Provided entries =
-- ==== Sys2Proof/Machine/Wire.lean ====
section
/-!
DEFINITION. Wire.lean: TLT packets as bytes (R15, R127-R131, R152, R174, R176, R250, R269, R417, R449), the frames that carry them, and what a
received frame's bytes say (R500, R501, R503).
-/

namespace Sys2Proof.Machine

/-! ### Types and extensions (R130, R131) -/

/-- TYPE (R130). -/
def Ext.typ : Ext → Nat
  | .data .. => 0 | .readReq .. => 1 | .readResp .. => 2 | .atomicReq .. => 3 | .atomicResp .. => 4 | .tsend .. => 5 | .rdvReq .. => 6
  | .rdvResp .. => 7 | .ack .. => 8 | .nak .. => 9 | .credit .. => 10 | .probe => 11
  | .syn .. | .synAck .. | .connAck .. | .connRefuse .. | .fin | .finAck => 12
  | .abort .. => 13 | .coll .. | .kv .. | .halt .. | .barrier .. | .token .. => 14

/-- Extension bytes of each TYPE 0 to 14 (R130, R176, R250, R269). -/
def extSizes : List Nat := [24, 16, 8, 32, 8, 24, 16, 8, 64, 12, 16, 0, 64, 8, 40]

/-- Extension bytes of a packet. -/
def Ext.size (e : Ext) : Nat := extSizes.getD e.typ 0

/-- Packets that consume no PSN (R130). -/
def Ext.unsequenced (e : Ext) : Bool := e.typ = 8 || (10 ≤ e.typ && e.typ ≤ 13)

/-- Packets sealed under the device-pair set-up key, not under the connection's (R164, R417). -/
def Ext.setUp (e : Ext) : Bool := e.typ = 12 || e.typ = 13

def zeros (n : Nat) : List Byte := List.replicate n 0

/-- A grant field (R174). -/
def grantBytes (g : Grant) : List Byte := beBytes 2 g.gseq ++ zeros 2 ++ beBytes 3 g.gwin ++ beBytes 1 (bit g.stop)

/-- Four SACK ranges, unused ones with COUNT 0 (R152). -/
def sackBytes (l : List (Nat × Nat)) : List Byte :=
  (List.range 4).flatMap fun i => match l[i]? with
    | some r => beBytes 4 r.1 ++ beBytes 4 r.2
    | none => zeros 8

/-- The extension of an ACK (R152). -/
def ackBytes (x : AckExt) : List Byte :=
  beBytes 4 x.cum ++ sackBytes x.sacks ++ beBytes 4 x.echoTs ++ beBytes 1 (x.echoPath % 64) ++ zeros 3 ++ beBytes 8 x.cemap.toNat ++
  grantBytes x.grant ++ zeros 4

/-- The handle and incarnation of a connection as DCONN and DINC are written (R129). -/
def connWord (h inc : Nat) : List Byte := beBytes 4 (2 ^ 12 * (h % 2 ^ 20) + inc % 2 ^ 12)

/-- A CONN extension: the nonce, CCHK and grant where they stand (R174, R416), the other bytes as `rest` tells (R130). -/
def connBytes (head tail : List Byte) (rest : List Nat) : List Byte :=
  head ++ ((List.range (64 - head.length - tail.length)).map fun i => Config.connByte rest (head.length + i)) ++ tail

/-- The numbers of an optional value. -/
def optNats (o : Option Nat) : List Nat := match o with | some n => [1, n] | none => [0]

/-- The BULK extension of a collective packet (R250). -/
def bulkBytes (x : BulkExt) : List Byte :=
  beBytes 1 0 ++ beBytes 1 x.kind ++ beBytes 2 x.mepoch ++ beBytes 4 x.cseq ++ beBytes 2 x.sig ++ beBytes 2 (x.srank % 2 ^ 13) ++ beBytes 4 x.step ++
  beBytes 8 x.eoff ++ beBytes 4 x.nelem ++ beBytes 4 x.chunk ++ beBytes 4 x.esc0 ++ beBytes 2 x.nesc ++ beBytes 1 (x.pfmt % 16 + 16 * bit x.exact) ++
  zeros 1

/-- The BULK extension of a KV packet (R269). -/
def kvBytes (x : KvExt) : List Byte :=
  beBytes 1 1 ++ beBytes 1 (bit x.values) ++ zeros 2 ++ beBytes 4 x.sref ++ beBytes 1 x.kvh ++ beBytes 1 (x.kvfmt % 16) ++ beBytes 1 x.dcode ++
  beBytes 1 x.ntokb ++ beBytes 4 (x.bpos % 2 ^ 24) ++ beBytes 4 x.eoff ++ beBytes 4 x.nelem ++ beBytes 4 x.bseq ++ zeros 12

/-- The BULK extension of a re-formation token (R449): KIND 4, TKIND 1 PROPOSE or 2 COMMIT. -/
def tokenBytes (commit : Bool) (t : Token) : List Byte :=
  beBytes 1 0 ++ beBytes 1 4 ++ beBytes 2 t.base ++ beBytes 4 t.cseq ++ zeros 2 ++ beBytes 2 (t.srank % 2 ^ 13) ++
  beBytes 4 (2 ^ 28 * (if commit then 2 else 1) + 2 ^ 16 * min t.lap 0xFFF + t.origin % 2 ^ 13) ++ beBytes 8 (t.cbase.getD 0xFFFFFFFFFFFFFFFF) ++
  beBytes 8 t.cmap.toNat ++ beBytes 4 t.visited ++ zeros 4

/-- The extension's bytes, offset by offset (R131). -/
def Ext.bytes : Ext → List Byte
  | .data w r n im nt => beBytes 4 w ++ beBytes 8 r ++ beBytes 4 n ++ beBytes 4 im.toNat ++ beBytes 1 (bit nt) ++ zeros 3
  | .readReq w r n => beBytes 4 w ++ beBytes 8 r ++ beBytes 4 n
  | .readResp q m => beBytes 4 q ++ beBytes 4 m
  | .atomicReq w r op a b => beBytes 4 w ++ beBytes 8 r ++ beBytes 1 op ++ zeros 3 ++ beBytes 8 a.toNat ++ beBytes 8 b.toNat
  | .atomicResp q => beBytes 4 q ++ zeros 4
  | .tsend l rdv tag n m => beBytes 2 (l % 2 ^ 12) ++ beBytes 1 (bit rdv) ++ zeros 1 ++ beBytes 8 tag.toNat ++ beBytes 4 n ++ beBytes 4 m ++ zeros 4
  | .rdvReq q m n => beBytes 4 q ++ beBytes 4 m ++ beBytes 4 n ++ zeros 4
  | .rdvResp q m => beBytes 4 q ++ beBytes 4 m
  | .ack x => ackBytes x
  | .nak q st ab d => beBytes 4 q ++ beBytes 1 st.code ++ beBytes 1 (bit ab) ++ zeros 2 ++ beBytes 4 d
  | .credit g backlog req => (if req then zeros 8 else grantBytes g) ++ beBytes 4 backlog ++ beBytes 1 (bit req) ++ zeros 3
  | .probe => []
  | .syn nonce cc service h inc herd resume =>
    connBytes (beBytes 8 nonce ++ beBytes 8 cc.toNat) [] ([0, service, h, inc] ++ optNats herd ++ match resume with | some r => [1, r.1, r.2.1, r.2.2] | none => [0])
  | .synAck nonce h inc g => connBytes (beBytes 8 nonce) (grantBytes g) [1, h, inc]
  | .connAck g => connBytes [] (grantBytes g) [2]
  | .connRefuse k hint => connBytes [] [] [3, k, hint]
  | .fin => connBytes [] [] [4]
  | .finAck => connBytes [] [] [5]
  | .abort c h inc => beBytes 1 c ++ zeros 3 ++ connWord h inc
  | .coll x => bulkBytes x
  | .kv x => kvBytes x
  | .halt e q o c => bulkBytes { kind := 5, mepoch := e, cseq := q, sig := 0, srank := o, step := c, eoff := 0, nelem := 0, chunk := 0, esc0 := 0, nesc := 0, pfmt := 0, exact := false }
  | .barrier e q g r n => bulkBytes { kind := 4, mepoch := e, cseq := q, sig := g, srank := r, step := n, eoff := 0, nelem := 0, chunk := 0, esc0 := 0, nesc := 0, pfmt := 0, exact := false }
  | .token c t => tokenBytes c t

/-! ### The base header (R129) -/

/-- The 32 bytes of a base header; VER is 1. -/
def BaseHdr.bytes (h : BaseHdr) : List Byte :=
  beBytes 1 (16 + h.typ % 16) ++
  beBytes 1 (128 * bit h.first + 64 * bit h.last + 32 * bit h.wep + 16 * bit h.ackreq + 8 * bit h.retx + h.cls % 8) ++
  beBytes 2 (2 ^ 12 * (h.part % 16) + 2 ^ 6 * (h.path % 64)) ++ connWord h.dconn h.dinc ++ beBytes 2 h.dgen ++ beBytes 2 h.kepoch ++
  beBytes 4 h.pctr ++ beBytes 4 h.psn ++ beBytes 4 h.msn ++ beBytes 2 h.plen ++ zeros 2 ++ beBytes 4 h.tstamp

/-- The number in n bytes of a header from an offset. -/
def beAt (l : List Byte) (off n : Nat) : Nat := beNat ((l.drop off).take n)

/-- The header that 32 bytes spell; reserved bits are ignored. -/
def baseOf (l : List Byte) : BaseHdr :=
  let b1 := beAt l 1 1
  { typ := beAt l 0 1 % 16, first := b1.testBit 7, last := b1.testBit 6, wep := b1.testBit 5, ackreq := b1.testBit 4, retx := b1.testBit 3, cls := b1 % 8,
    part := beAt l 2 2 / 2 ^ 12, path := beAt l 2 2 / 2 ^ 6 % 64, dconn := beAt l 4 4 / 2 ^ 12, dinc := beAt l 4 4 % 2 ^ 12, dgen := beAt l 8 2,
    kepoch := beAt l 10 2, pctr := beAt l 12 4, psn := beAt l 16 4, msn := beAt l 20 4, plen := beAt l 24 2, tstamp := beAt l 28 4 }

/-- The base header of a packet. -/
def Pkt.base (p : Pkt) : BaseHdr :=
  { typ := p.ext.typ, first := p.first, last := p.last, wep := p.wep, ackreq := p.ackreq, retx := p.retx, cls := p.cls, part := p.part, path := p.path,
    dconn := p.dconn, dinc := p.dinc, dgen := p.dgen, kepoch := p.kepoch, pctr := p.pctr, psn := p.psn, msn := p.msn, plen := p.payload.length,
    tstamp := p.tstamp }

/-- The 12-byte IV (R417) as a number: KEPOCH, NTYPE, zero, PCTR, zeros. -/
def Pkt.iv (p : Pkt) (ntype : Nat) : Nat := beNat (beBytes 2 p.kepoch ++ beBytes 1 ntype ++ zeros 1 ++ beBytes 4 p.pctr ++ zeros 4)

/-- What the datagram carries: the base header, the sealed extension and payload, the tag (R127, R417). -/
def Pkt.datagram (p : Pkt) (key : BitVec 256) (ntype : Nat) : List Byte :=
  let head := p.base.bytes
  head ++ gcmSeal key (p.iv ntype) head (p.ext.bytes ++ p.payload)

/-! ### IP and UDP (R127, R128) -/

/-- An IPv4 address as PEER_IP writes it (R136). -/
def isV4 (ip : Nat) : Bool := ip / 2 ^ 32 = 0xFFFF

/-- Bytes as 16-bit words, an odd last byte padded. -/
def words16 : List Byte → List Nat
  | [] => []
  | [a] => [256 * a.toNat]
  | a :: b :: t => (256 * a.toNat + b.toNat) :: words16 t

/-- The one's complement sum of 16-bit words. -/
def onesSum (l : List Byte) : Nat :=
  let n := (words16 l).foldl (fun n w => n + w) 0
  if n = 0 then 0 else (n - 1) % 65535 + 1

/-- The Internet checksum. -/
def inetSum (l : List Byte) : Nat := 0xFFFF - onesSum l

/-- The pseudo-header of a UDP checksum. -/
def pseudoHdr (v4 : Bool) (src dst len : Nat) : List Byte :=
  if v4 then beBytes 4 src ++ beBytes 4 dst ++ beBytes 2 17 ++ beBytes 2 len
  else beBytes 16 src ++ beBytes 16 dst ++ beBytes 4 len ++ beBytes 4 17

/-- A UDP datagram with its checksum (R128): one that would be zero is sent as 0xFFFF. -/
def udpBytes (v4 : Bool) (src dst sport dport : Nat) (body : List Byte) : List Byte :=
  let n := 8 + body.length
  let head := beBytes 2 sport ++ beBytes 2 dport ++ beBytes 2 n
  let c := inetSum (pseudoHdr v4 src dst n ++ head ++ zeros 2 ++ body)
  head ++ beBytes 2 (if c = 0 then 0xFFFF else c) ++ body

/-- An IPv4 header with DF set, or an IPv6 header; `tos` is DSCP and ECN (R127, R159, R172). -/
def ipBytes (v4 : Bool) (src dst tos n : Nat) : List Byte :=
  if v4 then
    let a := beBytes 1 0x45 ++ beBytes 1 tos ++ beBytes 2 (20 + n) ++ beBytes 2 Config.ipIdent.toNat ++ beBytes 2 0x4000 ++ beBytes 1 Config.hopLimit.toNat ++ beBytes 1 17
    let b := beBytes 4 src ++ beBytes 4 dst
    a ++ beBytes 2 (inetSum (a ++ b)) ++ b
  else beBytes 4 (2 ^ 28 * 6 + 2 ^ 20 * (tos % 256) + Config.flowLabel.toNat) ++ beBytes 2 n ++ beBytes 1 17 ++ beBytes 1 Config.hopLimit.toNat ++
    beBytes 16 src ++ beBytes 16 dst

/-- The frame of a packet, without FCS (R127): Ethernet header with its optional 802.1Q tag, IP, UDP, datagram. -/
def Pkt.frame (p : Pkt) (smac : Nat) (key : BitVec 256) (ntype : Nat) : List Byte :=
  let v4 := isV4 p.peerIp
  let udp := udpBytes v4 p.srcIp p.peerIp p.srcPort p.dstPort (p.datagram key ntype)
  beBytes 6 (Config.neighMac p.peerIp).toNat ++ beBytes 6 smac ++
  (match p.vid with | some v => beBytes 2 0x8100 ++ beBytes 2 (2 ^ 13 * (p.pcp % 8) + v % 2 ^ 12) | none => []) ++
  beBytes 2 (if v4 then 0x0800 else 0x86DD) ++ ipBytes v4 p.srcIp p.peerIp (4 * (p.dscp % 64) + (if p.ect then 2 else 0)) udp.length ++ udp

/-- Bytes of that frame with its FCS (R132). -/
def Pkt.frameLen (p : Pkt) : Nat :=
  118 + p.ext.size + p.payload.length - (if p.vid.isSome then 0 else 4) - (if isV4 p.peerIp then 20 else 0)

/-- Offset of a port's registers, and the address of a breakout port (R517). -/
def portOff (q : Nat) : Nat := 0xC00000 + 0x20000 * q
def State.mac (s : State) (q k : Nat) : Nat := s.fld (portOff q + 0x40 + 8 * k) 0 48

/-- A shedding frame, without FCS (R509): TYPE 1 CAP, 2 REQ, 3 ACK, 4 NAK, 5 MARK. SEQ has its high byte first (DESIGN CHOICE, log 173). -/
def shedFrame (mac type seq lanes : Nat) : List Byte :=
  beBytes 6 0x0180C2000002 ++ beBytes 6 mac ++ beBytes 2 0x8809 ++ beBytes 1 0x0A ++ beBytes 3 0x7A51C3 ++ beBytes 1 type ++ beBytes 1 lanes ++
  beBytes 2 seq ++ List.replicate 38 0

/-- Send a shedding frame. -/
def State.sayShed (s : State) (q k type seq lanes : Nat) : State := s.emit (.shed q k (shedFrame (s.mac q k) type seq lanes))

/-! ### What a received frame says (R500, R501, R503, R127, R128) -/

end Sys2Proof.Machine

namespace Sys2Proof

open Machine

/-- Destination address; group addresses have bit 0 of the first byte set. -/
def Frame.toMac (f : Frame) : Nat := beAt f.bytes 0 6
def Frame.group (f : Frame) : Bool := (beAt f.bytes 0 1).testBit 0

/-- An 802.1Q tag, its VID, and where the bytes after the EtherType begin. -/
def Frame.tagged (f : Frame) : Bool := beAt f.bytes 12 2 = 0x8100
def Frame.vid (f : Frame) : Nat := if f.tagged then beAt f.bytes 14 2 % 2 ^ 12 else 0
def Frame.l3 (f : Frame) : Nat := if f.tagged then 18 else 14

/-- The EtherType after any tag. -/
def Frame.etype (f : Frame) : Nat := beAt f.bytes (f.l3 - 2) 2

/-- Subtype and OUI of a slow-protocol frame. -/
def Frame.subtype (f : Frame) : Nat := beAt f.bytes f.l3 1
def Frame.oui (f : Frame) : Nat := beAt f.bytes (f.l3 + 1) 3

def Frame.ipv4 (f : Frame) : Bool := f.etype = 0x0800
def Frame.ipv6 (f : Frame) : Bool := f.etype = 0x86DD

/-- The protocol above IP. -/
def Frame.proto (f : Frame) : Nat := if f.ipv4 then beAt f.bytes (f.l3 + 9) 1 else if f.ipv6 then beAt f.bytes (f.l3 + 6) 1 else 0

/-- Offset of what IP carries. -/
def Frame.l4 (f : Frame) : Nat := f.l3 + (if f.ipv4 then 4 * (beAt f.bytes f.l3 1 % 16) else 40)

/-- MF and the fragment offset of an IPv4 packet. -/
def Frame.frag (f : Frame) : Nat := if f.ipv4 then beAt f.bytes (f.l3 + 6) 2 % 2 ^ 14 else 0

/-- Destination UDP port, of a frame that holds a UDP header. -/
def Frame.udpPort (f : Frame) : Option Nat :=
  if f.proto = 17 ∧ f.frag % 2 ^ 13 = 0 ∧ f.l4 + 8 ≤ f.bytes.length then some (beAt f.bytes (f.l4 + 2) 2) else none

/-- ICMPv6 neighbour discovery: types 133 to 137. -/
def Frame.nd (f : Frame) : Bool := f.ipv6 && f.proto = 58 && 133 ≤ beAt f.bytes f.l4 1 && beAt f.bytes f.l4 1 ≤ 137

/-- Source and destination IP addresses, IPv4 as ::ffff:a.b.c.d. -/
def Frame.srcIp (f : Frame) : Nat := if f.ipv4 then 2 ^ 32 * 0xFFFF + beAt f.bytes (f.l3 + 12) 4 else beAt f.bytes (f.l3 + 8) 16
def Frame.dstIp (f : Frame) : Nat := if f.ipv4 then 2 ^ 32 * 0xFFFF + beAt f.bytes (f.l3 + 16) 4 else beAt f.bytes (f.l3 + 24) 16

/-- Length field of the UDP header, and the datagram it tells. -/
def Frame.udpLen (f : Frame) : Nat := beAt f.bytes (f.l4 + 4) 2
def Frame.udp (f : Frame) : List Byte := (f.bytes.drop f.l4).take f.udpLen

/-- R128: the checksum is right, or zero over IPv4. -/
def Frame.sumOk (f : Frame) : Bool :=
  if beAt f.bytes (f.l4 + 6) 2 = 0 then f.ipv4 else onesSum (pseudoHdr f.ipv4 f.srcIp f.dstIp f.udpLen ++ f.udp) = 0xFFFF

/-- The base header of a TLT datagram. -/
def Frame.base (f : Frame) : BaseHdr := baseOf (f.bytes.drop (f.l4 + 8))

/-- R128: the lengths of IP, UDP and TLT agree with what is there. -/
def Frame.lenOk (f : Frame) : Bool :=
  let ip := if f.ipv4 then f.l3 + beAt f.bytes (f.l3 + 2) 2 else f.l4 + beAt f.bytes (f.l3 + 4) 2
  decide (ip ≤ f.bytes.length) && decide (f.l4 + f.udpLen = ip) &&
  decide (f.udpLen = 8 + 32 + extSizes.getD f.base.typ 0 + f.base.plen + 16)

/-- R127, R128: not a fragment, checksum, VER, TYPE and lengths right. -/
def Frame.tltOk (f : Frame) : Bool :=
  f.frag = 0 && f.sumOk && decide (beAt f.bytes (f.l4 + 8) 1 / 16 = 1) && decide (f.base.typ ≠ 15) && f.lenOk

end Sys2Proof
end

--

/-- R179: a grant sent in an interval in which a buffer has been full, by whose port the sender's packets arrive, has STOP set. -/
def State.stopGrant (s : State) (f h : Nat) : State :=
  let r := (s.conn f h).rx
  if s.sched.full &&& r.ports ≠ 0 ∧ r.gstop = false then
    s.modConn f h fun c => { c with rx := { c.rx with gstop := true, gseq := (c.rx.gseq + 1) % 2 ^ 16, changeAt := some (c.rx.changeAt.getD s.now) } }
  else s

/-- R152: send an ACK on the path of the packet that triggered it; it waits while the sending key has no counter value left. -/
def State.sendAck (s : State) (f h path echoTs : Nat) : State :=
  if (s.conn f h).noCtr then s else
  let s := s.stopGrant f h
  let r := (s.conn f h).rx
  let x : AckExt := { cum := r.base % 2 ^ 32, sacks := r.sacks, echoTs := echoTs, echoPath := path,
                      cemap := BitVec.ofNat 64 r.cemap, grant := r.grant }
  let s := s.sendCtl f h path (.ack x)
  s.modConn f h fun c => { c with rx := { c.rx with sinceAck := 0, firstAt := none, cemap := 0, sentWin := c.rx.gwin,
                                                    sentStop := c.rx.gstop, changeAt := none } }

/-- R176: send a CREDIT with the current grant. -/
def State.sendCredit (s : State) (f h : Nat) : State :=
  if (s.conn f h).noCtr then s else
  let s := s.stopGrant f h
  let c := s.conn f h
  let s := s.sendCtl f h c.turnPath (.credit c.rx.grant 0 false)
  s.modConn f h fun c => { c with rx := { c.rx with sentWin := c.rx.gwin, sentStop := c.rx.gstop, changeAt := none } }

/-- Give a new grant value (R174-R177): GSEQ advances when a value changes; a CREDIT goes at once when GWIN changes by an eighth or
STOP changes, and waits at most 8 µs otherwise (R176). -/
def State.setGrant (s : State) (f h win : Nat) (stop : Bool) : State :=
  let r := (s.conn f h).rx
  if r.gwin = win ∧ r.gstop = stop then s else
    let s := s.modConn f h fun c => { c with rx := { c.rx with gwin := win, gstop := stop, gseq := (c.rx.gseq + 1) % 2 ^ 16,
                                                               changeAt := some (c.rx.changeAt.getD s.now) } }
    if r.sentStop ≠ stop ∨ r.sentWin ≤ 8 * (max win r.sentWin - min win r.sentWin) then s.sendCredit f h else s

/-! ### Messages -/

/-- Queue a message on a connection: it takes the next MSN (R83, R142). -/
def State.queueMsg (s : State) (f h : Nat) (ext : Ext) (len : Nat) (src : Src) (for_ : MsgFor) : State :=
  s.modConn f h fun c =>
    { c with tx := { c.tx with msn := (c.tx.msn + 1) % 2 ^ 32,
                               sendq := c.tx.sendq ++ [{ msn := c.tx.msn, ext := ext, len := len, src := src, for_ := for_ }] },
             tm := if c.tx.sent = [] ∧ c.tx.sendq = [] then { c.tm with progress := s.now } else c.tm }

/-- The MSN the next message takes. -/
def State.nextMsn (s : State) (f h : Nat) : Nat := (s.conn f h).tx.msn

---

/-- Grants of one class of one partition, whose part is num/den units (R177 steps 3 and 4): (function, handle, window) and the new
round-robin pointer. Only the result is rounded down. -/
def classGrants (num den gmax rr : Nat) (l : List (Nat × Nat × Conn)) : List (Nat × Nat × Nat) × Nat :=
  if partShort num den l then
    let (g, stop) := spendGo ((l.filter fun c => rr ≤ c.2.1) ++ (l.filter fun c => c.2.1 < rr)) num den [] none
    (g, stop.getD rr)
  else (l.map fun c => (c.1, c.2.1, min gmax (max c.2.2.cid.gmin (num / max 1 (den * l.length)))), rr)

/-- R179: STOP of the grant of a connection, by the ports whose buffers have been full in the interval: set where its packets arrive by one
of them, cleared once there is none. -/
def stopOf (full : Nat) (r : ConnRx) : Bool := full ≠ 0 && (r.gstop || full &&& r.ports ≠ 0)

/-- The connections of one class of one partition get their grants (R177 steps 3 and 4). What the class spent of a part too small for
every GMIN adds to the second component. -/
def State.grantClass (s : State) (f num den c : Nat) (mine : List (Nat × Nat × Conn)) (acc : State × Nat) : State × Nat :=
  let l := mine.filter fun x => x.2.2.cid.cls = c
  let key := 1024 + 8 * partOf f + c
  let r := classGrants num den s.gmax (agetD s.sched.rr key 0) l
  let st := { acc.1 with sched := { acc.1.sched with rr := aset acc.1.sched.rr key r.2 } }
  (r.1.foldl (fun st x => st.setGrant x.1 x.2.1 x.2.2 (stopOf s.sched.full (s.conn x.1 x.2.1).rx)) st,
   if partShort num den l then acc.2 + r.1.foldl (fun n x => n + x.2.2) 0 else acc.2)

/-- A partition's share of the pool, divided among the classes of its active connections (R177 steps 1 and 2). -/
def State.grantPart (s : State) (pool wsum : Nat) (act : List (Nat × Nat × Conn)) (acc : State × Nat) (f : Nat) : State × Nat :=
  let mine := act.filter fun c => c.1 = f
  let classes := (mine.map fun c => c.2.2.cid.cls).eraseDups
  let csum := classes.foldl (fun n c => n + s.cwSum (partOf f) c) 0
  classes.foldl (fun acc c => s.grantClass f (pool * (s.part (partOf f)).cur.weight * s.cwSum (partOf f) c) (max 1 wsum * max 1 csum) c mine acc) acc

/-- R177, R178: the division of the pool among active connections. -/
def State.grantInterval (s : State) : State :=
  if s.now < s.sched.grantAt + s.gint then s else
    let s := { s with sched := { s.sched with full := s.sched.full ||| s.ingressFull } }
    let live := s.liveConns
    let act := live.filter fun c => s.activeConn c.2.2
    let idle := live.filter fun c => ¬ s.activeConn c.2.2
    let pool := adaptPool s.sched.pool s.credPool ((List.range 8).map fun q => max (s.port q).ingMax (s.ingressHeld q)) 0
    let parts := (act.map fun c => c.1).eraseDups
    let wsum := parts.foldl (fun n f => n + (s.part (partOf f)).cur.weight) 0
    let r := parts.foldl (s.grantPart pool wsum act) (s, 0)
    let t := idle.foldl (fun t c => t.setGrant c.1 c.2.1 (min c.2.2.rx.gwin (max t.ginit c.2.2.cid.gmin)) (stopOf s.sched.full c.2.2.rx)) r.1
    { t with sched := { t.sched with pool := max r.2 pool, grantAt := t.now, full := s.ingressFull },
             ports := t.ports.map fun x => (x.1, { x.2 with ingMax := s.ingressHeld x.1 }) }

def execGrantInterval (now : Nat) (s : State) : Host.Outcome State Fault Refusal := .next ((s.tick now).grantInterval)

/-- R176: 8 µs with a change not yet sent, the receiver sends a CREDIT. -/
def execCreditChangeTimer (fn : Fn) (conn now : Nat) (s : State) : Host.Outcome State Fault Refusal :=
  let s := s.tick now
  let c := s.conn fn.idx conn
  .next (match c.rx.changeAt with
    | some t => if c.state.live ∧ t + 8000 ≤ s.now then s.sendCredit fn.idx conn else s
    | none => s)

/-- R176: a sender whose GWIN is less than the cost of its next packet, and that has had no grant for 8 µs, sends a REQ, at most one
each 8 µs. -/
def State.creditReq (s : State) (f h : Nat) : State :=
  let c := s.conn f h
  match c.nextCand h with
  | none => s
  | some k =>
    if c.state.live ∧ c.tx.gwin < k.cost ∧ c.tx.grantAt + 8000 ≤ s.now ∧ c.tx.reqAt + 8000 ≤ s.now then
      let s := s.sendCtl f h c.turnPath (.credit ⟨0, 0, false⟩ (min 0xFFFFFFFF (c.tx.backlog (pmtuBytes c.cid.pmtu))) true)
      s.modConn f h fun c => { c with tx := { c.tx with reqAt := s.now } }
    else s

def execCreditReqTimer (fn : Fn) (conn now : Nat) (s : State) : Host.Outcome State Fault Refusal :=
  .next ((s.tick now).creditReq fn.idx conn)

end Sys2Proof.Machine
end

Exercise brief = All that is wanted is the stretch of lines above from the one containing "packet (R269). -/" through the one containing "beBytes 1 x.ntokb", duplicated exactly.

Response to the exercise =
/-- The BULK extension of a KV packet (R269). -/
def kvBytes (x : KvExt) : List Byte :=
  beBytes 1 1 ++ beBytes 1 (bit x.values) ++ zeros 2 ++ beBytes 4 x.sref ++ beBytes 1 x.kvh ++ beBytes 1 (x.kvfmt % 16) ++ beBytes 1 x.dcode ++
  beBytes 1 x.ntokb ++ beBytes 4 (x.bpos % 2 ^ 24) ++ beBytes 4 x.eoff ++ beBytes 4 x.nelem ++ beBytes 4 x.bseq ++ zeros 12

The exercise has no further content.